Monday, September 24, 2012

On Selichot

I didn't catch the name of the fellow who spoke at YU's Shalashudes.  I enjoyed the Torah he shared. One standout thought was from the GRA: We're told to open our hand to the poor - besides literally - metaphorically.  When our hand hand is clenched it's easy to assume that all our fingers are the same.  When we open our hand we see how different one finger is from the other.  So too we must open our hearts to the storied situation of each poor soul that comes before us.

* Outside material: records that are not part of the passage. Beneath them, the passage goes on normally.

/-- A block with one decoder of interest. -/
def one (dec : Decoder) : State := block [] dec []

/-- The next state of an answer, if it is one. -/
def next? : Answer → Option State
  | .next s => some s
  | .fault _ => none
  | .refused _ => none

/-- Why an answer refuses, if it does. -/
def refusal? : Answer → Option Refusal
  | .next _ => none
  | .fault _ => none
  | .refused r => some r

/-- The instruction of a request, if it is one. -/
def decoded? (r : Request) : Option Instr :=
  match decode r with
  | .ok i => some i
  | .error _ => none

/-- Running `i` on decoder `x`: the decoder after it and the answer. -/
def runOn (i : Instr) (x : Decoder) : Option (Option Decoder × Option Response) :=
  (next? (exec i (one x))).map fun t => (t.decoder? (.single 0), t.response)

/-- Running `i` on decoder `x`: the decoder after it and the result, without the word that carries a strength. -/
def resultOn (i : Instr) (x : Decoder) : Option (Option Decoder × Option Result) :=
  (next? (exec i (one x))).map fun t => (t.decoder? (.single 0), t.response.map Response.result)

/-- What a step of a decoder answers when it emits no event. -/
def answers (x : Decoder) (r : Result) : Option (Option Decoder × Option Response) :=
  some (some x, some { result := r, events := [] })

/-- `F52`. -/
def frame52 : List Pulse := [3000, 6000, 3000, 2000, 2000, 2000, 1000, 2000, 2000, 2000, 1000, 2000, 1000, 2000, 2000, 2000, 1000]

/-- Operand lines that all differ, so that a line read for another shows. -/
def lines : Lines :=
  { dec := .sensor 1 2, unit := 3, dur0 := 5960#16, dur1 := 6000#16, optDur := some 500#16, bit := 1#1, byte := 0x52#8,
    bytes := [0x12#8, 0x34#8], dataIsList := false, int0 := 2, int1 := -5, int2 := 9, sink := some 1 }

/-- A request with these lines. -/
def request (f : Format) (w : Byte) : Request := { format := f, word := w, lines := lines }

/-! ### Well-formedness: an ill-formed term for each check (spec D4, U17) -/

theorem test_wellFormed_admits_widest : Instr.wellFormed (.matchOp (.single 0) 65535 65535) = true := by decide
theorem test_wellFormed_refuses_observed : Instr.wellFormed (.matchOp (.single 0) 65536 0) = false := by decide
theorem test_wellFormed_refuses_expected : Instr.wellFormed (.matchOp (.single 0) 0 65536) = false := by decide
theorem test_wellFormed_refuses_margin : Instr.wellFormed (.drst (.single 0) (some 65536)) = false := by decide
theorem test_wellFormed_refuses_tdec_pulse : Instr.wellFormed (.tdec (.single 0) 65536) = false := by decide
theorem test_wellFormed_refuses_cdec_pulse : Instr.wellFormed (.cdec (.single 1) 65536) = false := by decide
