-- ==== Sys2Proof/Syntax.lean ====
section
/-! DEFINITION. The commands of the hub: one constructor for each row of the command table, with what the outside world supplies. -/

namespace Sys2Proof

The speaker noted that Selicot every day opens with the image of us standing before G-d as a poor person before a donor.  Just as we are expected to see the difference between each poor person we urge G-d to take into account each of our individual circumstances and therefore have mercy on us as he judges us.


My life at my request, my people at my petition.  We repeat these words over and over in Selichot (Selichah 75, Artscroll - page 641).  It's a quote of Esther (7:3). What she begged of a king of flesh and blood we ask of the King of all kings. The same exact  refrain is used in another Selichah (19, Artscroll - page 224). On a related, on Musaf of Rosh HaShanah (a few days ago) we introduced sections of the Shmoneh Esrei of Musaf with the words "and so" ("u'vechein"), which many commentators say is a phrase purposely borrowed from the words of Esther in her pleas to Achashveirosh.

Things aren't what they seem - Purim has a major theme of teshuvah. The connection between Yom Kippur and Purim is a deep one.